# Our trip to Maine



## Anonymous (Oct 8, 2007)

We all headed to Maine (Bridgeton) Last weak for 5 days. I was able to get in a good few hours of fishing. We rented a cottage on Adams lake and Friday we rented a small row boat for the day ($15 for the whole day!!) Well here is a few pictures. Was hoping for a little bigger but also only had a limited supply of tackle. Next year I will be better prepared.












and this one was taken with my cell phone,






We had a great time and are already getting ready for next year lol.

fishnfever


----------



## Jim (Oct 8, 2007)

Awesome! How was the lake? Lots of people? How were the cottages? Could you have taken your own boat?

Those fish look very healthy. Good time to get up to Maine for sure!


----------



## SMDave (Oct 8, 2007)

Awesome! One lake around here that I fish some is called Lake Mercer in Mercer County Community Park, a rowboat rental is $10 an hour which I thought was a good deal, but $15 for the whole day?! That's awesome! Sometimes I go to Maine in the Summer, but most of the time I will go to Hawaii. We have a timeshare to any Hilton hotel of our choice every summer. Heres a pic from last summer, a small grouper caught on a $25 combo from a Walmart there. The fish were biting like crazy! https://i76.photobucket.com/albums/j35/lildave026/IMG_4724.jpg


----------



## Anonymous (Oct 8, 2007)

Jim said:


> Awesome! How was the lake? Lots of people? How were the cottages? Could you have taken your own boat?
> 
> Those fish look very healthy. Good time to get up to Maine for sure!




We were the only ones out on the lake. I suspect in the summer it is a very busy lake. I heard that it is a catch and release lake. Not really sure but thats all I do any ways. The cottages were plain and simple. They had kitchens,Baths and two bedrooms along with a screen porch and parlor. They were "cozy". Could walk to the lake in a minute or less lol. Yes I could have brought my boat and I may next year. There are a few lakes I seen that I would like to try. Not sure if we want to take to vehicles. We will see next year lol. I think JustFishN has a picture of the lake on her phone. I will see when she gets home from the store. If so I will post it or JustFishN will.


fishnfever


----------



## Captain Ahab (Oct 8, 2007)

What a great time you had - is it cold at night there?

Any pickerel?

And next time, big bait = bigger fish (well I alway hope anyway)


----------



## Anonymous (Oct 8, 2007)

SMDave


Great looking picture!! I often think of going on a trip to Hawaii. Maybe I would see DOG the Bounty hunter and Beth hahahaha. Serisaly Hawaii looks beautifull.


fishnfever


----------



## bassboy1 (Oct 8, 2007)

Some of those actually seem to be either spots, or guadalupe bass.

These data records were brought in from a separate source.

-- ==== Sys2Proof/Laws/KeepDd.lean ====
section
/-! SUPPORT. Depth-data, notes and keys: each operation keeps what `Keeps` says (`f_keeps` is the lemma of `f`). -/

namespace Sys2Proof.Machine

theorem makeJob_keeps {s0 : State} (d : DdPar) (c : Nat) (lin : Nat) (host : Bool) (vers : List (Nat × Stamp)) {s
    : State} (hk : Keeps s0 s) : Keeps s0 (makeJob d c lin host vers s) := by
  unfold makeJob
  extract_lets l0 l1 l2 l3 l4 l5 l6 l7 l8; clear_value l0 l1 l2 l3 l4 l5 l6
  have hl7 : Keeps s0 l7 := by
    unfold l7
    refine keeps_ite ?_ ?_
    · apply count_keeps; exact hk
    · exact hk
  clear_value l7 l8; apply count_keeps; exact Keeps.mk' hl7 rfl

theorem jobDecision_keeps {s0 : State} (c : Nat) (lin : Nat) {s : State} (hk : Keeps s0 s) : Keeps s0
    (jobDecision c lin s) := by
  unfold jobDecision
  split
  · exact hk
  · extract_lets l0 l1 l2 l3 l4; clear_value l0 l1 l2 l3 l4
    refine keeps_ite ?_ ?_
    · exact Keeps.mk' hk rfl
    · refine keeps_ite ?_ ?_
      · exact Keeps.mk' hk rfl
      · apply makeJob_keeps; exact hk

theorem jobDecisions_keeps {s0 : State} {s : State} (hk : Keeps s0 s) : Keeps s0 (jobDecisions s) := by
  unfold jobDecisions
  refine keeps_ite ?_ ?_
  · exact hk
  · with_reducible refine foldl_keeps ?_ ?_
    · intro v0 v1 v2
      with_reducible refine foldl_keeps ?_ ?_
      · intro v3 v4 v5; extract_lets l6 l7; clear_value l6 l7
        refine keeps_ite ?_ ?_
        · exact v5
        · refine keeps_ite ?_ ?_
          · exact v5
          · apply jobDecision_keeps; exact v5
      · exact v2
    · exact hk

theorem ddRetire_keeps {s0 : State} {s : State} (hk : Keeps s0 s) : Keeps s0 (ddRetire s) := by
  unfold ddRetire
  refine keeps_ite ?_ ?_
  · apply loseFlacon_keeps; exact hk
  · exact hk

theorem archiveBeat_keeps {s0 : State} (c : Nat) (lin : Nat) {s : State} (hk : Keeps s0 s) : Keeps s0
    (archiveBeat c lin s) := by
  unfold archiveBeat
  split
  · exact hk
  · extract_lets l0 l1 l2 l3 l4 l5 l6; clear_value l0 l1
    have hl2 : Keeps s0 l2 := by
      unfold l2; exact Keeps.mk' hk rfl
    clear_value l2 l3 l4 l5 l6
    refine keeps_ite ?_ ?_
    · exact hl2
    · exact Keeps.mk' hl2 rfl

theorem ddGroupBlocks_keeps {s0 : State} (slot : Nat) (p : Nat) {s : State} (hk : Keeps s0 s) : Keeps s0
    (ddGroupBlocks slot p s).2 := by
  unfold ddGroupBlocks
  with_reducible refine foldl_keeps2 ?_ ?_
  · intro v0 v1 v2; extract_lets l3 l4 l5; clear_value l3 l4
    have hl5 : Keeps s0 l5.2 := by
      unfold l5; apply regionRead_keeps; exact v2
    clear_value l5; dsimp only; exact hl5
  · dsimp only
    exact hk

theorem ddEncodeBlock_keeps {s0 : State} (d : DdPar) (i : Nat) (slot : Nat) (c : Nat) (g : Nat) (lin : Nat) (p
    : Nat) {s : State} (hk : Keeps s0 s) : Keeps s0 (ddEncodeBlock d i slot c g lin p s).2 := by
  unfold ddEncodeBlock
  extract_lets l0 l1 l2 l3 l4 l5 l6
  have hl0 : Keeps s0 l0.2 := by
    unfold l0; apply ddGroupBlocks_keeps; exact hk
  clear_value l0 l1
  have hl2 : Keeps s0 l2 := by
    unfold l2; apply countBy_keeps; exact hl0
  clear_value l2 l3
  have hl4 : Keeps s0 l4 := by
    unfold l4
    refine keeps_ite ?_ ?_
    · apply count_keeps; exact hl2
    · exact hl2
  clear_value l4 l5
  have hl6 : Keeps s0 l6 := by
    unfold l6; apply hbmWrite_keeps; apply hbmWrite_keeps; exact hl4
  clear_value l6; dsimp only; apply rtwStage_keeps; exact hl6

theorem replaySections_keeps {s0 : State} (j : RcJob) {s : State} (hk : Keeps s0 s) : Keeps s0
    (replaySections j s).2 := by
  unfold replaySections
  with_reducible refine foldl_keeps2 ?_ ?_
  · intro v0 v1 v2; extract_lets l3 l4; clear_value l3 l4
    with_reducible refine foldl_keeps2 ?_ ?_
    · intro v5 v6 v7; extract_lets l8 l9 l10; clear_value l8 l9 l10; dsimp only; apply countBy_keeps; exact v7
    · exact v2
  · dsimp only
    exact hk

theorem jobUpdate_keeps {s0 : State} (c : Nat) (lin : Nat) (host : Bool) (f : RcJob → RcJob) {s : State} (hk
    : Keeps s0 s) : Keeps s0 (jobUpdate c lin host f s) := by
  unfold jobUpdate
  exact Keeps.mk' hk rfl

theorem applyDdMiss_keeps {s0 : State} (c : Nat) (lin : Nat) {s : State} (hk : Keeps s0 s) : Keeps s0
    (applyDdMiss c lin s) := by
  unfold applyDdMiss
  refine keeps_ite ?_ ?_
  · apply count_keeps; apply jobUpdate_keeps; exact hk
  · exact hk

theorem ddReadDeadline_keeps {s0 : State} (c : Nat) {s : State} (hk : Keeps s0 s) : Keeps s0 (ddReadDeadline c s) := by
  unfold ddReadDeadline
  split
  · exact hk
  · extract_lets l0 l1 l2 l3
    have hl0 : Keeps s0 l0 := by
      unfold l0; apply advanceTo_keeps; exact hk
    clear_value l0 l1 l2
    have hl3 : Keeps s0 l3 := by
      unfold l3; apply makeVerdict_keeps; exact hl0
    clear_value l3
    refine keeps_ite ?_ ?_
    · refine keeps_ite ?_ ?_
      · exact hl3
      · apply applyDdMiss_keeps; exact hl3
    · exact hl0

theorem jobReply_keeps {s0 : State} (j : Job) (n : Nat) (result : Nat) {s : State} (hk : Keeps s0 s) : Keeps s0
    (jobReply j n result s) := by
  unfold jobReply
  apply endJob_keeps; exact hk

theorem sendCodec_keeps {s0 : State} (q : Nat) (entries : List (List Byte)) {s : State} (hk : Keeps s0 s)
    : Keeps s0 (sendCodec q entries s) := by
  unfold sendCodec
  with_reducible refine foldl_keeps ?_ ?_
  · intro v0 v1 v2; apply addDue_keeps; exact v2
  · exact hk

theorem csiComplete_keeps {s0 : State} (j : Job) (c : Nat) (queue : Nat) (beat : Stamp) (layers : BitVec 64) {s
    : State} (hk : Keeps s0 s) : Keeps s0 (csiComplete j c queue beat layers s) := by
  unfold csiComplete
  extract_lets l0 l1; clear_value l0 l1; apply jobReply_keeps; apply sendCodec_keeps; exact hk

theorem ddRewind_keeps {s0 : State} (beat : Stamp) {s : State} (hk : Keeps s0 s) : Keeps s0 (ddRewind beat s).2 := by
  unfold ddRewind
  refine keeps_ite2 ?_ ?_
  · apply fails_keeps; exact hk
  · refine keeps_ite2 ?_ ?_
    · apply fails_keeps; exact hk
    · refine keeps_ite2 ?_ ?_
      · apply fails_keeps; exact hk
      · apply okWith_keeps; exact Keeps.mk' hk rfl

theorem bgSuspend_keeps {s0 : State} (k : Nat) {s : State} (hk : Keeps s0 s) : Keeps s0 (bgSuspend k s) := by
  unfold bgSuspend
  extract_lets l0; clear_value l0
  refine keeps_ite ?_ ?_
  · apply count_keeps; apply clSet_keeps; exact hk
  · exact hk

theorem resultCombo_keeps {s0 : State} (c : Nat) (l : Nat) (lin : Nat) (base : Nat) (nprb : Nat) (w : Nat) (n
    : Nat) (start : Nat) (num : Nat) {s : State} (hk : Keeps s0 s) : Keeps s0
    (resultCombo c l lin base nprb w n start num s).2 := by
  unfold resultCombo
  extract_lets l0 l1; clear_value l0 l1; dsimp only; apply countBy_keeps; exact hk

theorem recombineDeadline_keeps {s0 : State} (c : Nat) {s : State} (hk : Keeps s0 s) : Keeps s0
    (recombineDeadline c s) := by
  unfold recombineDeadline
  split
  · extract_lets l0 l1 l2 l3
    have hl0 : Keeps s0 l0 := by
      unfold l0; apply advanceTo_keeps; exact hk
    clear_value l0 l1 l2 l3
    split
    · exact hl0
    · with_reducible refine foldl_keeps ?_ ?_
      · intro v4 v5 v6; extract_lets l7 l8 l9 l10; clear_value l7
        have hl8 : Keeps s0 l8.2 := by
          unfold l8
          with_reducible refine foldl_keeps2 ?_ ?_
          · intro v11 v12 v13; extract_lets l14
            have hl14 : Keeps s0 l14.2 := by
              unfold l14; apply resultCombo_keeps; exact v13
            clear_value l14; dsimp only; exact hl14
          · dsimp only
            exact v6
        clear_value l8
        have hl9 : Keeps s0 l9 := by
          unfold l9; exact hl8
        clear_value l9 l10; exact Keeps.mk' hl9 rfl
      · exact hl0
  · exact hk

theorem codecRun_keeps {s0 : State} (h : Hdr) (op : BitVec 8) (reserve : BitVec 8) (queue : BitVec 16) (count
    : BitVec 16) (src : BitVec 32) (dst : BitVec 32) (dstBytes : BitVec 32) {s : State} (hk : Keeps s0 s)
    : Keeps s0 (codecRun h op reserve queue count src dst dstBytes s).2 := by
  unfold codecRun
  extract_lets l0 l1; clear_value l0 l1
  refine keeps_ite2 ?_ ?_
  · apply fails_keeps; exact hk
  · refine keeps_ite2 ?_ ?_
    · apply fails_keeps; exact hk
    · apply startJob_keeps; exact hk

theorem fetchComplete_keeps {s0 : State} (j : Job) (queue : Nat) (first : Stamp) (last : Stamp) {s : State} (hk
    : Keeps s0 s) : Keeps s0 (fetchComplete j queue first last s) := by
  unfold fetchComplete
  extract_lets l0 l1 l2; clear_value l0 l1 l2; apply jobReply_keeps; apply sendCodec_keeps; exact hk

theorem codecStep_keeps {s0 : State} (decode : Bool) (reserve : Bool) (toQ : Bool) (dstBytes : Nat) {a
    : CodecRun × State} (hk : Keeps s0 a.2) : Keeps s0 (codecStep decode reserve toQ dstBytes a).2 := by
  unfold codecStep
  extract_lets l0 l1 l2 l3 l4 l5 l6 l7 l8 l9 l10 l11 l12 l13 l14 l15 l16 l17 l18 l19; clear_value l0
  have hl1 : Keeps s0 l1 := by
    unfold l1; exact hk
  clear_value l1
  have hl2 : Keeps s0 l2.2 := by
    unfold l2; apply regionRead_keeps; exact hl1
  clear_value l2 l3
  have hl4 : Keeps s0 l4 := by
    unfold l4; exact hl2
  clear_value l4 l5 l6 l7 l8
  have hl9 : Keeps s0 l9.2 := by
    unfold l9; apply regionRead_keeps; exact hl4
  clear_value l9 l10
  have hl11 : Keeps s0 l11 := by
    unfold l11; apply countBy_keeps; exact hl9
  clear_value l11 l12 l13 l14 l15
  have hl16 : Keeps s0 l16.2 := by
    unfold l16; apply regionRead_keeps; exact hl4
  clear_value l16
  have hl17 : Keeps s0 l17 := by
    unfold l17; exact hl16
  clear_value l17 l18 l19
  refine keeps_ite2 ?_ ?_
  · refine keeps_ite2 ?_ ?_
    · dsimp only
      exact hl11
    · dsimp only
      refine keeps_ite ?_ ?_
      · apply count_keeps; exact hl11
      · exact hl11
  · split
    · dsimp only
      apply countCx_keeps; exact hl17
    · extract_lets l20 l21; clear_value l20 l21
      refine keeps_ite2 ?_ ?_
      · dsimp only
        exact hl17
      · dsimp only
        exact hl17

theorem codecLoop_keeps {s0 : State} (d r q : Bool) (m n : Nat) {x : CodecRun × State} (hk : Keeps s0 x.2)
    : Keeps s0 (codecLoop d r q m n x).2 := by
  induction n generalizing x with
  | zero => exact hk
  | succ n ih =>
    rw [codecLoop]
    split
    · exact ih (codecStep_keeps _ _ _ _ hk)
    · exact hk

theorem csiExport_keeps {s0 : State} (h : Hdr) (carrier : BitVec 8) (queue : BitVec 16) (beat : Stamp) (layers
    : BitVec 64) {s : State} (hk : Keeps s0 s) : Keeps s0 (csiExport h carrier queue beat layers s).2 := by
  unfold csiExport
  extract_lets l0 l1 l2 l3; clear_value l0 l1 l2 l3
  refine keeps_ite2 ?_ ?_
  · apply fails_keeps; exact hk
  · refine keeps_ite2 ?_ ?_
    · apply fails_keeps; exact hk
    · refine keeps_ite2 ?_ ?_
      · apply startJob_keeps; exact hk
      · refine keeps_ite2 ?_ ?_
        · apply fails_keeps; exact hk
        · apply fails_keeps; exact hk

theorem placeCells_keeps {s0 : State} (k : Nat) (y : Bool) (l : List (Nat × BitVec 48 × Bool)) {s : State} (hk
    : Keeps s0 s) : Keeps s0 (placeCells k y l s) := by
  unfold placeCells
  with_reducible refine foldl_keeps ?_ ?_
  · intro v0 v1 v2; apply cellStore_keeps; exact v2
  · exact hk

theorem cellsBlock_keeps {s0 : State} (k : Nat) (first : Nat) {s : State} (hk : Keeps s0 s) : Keeps s0
    (cellsBlock k first s).2 := by
  unfold cellsBlock
  extract_lets l0 l1
  have hl0 : Keeps s0 l0.2 := by
    unfold l0
    with_reducible refine foldl_keeps2 ?_ ?_
    · intro v2 v3 v4; extract_lets l5
      have hl5 : Keeps s0 l5.2 := by
        unfold l5; apply cellDeliver_keeps; exact v4
      clear_value l5; dsimp only; exact hl5
    · dsimp only
      exact hk
  clear_value l0 l1; dsimp only; exact hl0

theorem partResults_keeps {s0 : State} (k : Nat) (p : Part) (j : RcJob) (d : DdPar) {s : State} (hk : Keeps s0 s)
    : Keeps s0 (partResults k p j d s) := by
  unfold partResults
  extract_lets l0 l1 l2 l3 l4 l5; clear_value l0 l1 l2 l3 l4 l5
  with_reducible refine foldl_keeps ?_ ?_
  · intro v6 v7 v8
    with_reducible refine foldl_keeps ?_ ?_
    · intro v9 v10 v11; extract_lets l12
      have hl12 : Keeps s0 l12.2 := by
        unfold l12; apply cellsBlock_keeps; exact v11
      clear_value l12
      refine keeps_ite ?_ ?_
      · apply jobUpdate_keeps; exact hl12
      · apply resWrite_keeps; exact hl12
    · exact v8
  · exact hk

theorem jobDone_keeps {s0 : State} (k : Nat) (code : Nat) {s : State} (hk : Keeps s0 s) : Keeps s0
    (jobDone k code s) := by
  unfold jobDone
  extract_lets l0 l1; clear_value l0
  have hl1 : Keeps s0 l1 := by
    unfold l1; apply clSet_keeps; exact hk
  clear_value l1
  split
  · split
    · exact hl1
    · refine keeps_ite ?_ ?_
      · exact hl1
      · refine keeps_ite ?_ ?_
        · apply jobUpdate_keeps; exact hl1
        · apply jobUpdate_keeps; apply partResults_keeps; exact hl1
  · apply clSet_keeps; exact hk

theorem ddStatus_keeps {s0 : State} {s : State} (hk : Keeps s0 s) : Keeps s0 (ddStatus s).2 := by
  unfold ddStatus
  refine keeps_ite2 ?_ ?_
  · apply fails_keeps; exact hk
  · extract_lets l0 l1; clear_value l0 l1; apply okWith_keeps; exact hk

theorem recombineComplete_keeps {s0 : State} (j : Job) (c : Nat) (queue : Nat) {s : State} (hk : Keeps s0 s)
    : Keeps s0 (recombineComplete j c queue s) := by
  unfold recombineComplete
  extract_lets l0 l1 l2 l3; clear_value l0 l1
  have hl2 : Keeps s0 l2 := by
    unfold l2
    with_reducible refine foldl_keeps ?_ ?_
    · intro v4 v5 v6; extract_lets l7
      have hl7 : Keeps s0 l7.2 := by
        unfold l7; apply replaySections_keeps; exact v6
      clear_value l7
      with_reducible refine foldl_keeps ?_ ?_
      · intro v8 v9 v10; apply addDue_keeps; exact v10
      · exact hl7
    · exact hk
  clear_value l2 l3
  refine keeps_ite ?_ ?_
  · exact hk
  · apply jobReply_keeps; exact Keeps.mk' hl2 rfl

The lateral line is awfully broken up, moreso than most largemouth. Do you have any pictures of them, with closed mouths? A spots mouth is like that of a smally, as it doesn't extend much past the eye. 

Also, what kind of boat is that? Looks to be like an OMC (Pre 1998) or Lowe. 15 bucks a day ain't bad at all. They must get a lot of traffic in the summer, to rent out 800 +/- dollar boats for that.


----------



## Anonymous (Oct 8, 2007)

esquired said:


> What a great time you had - is it cold at night there?
> 
> Any pickerel?
> 
> And next time, big bait = bigger fish (well I alway hope anyway)




No pickerel. Nights weren't to cold maybe high 50's to low 60's. Not really sure on exact temps lol. I hear ya on the big bait. I was using the same size worms as home. I think I should have used a wait. Maybe even a jig'n'pig and few cranks but like I said I was on a limited tackle supply. After we got home I realized I head a few football heads in my worm bag rme. Next year I will have a better selection of tackle. The Lake was deep. maybe 30 or so feet in certain spots. So I was told. The water was very clear and for the most part you could see bottom. there were a few spots that were just dark so maybe those were the 30 or so feet deep spots?


fishnfever


----------



## Anonymous (Oct 8, 2007)

bassboy1 said:


> Some of those actually seem to be either spots, or guadalupe bass. The lateral line is awfully broken up, moreso than most largemouth. Do you have any pictures of them, with closed mouths? A spots mouth is like that of a smally, as it doesn't extend much past the eye.
> 
> Also, what kind of boat is that? Looks to be like an OMC (Pre 1998) or Lowe. 15 bucks a day ain't bad at all. They must get a lot of traffic in the summer, to rent out 800 +/- dollar boats for that.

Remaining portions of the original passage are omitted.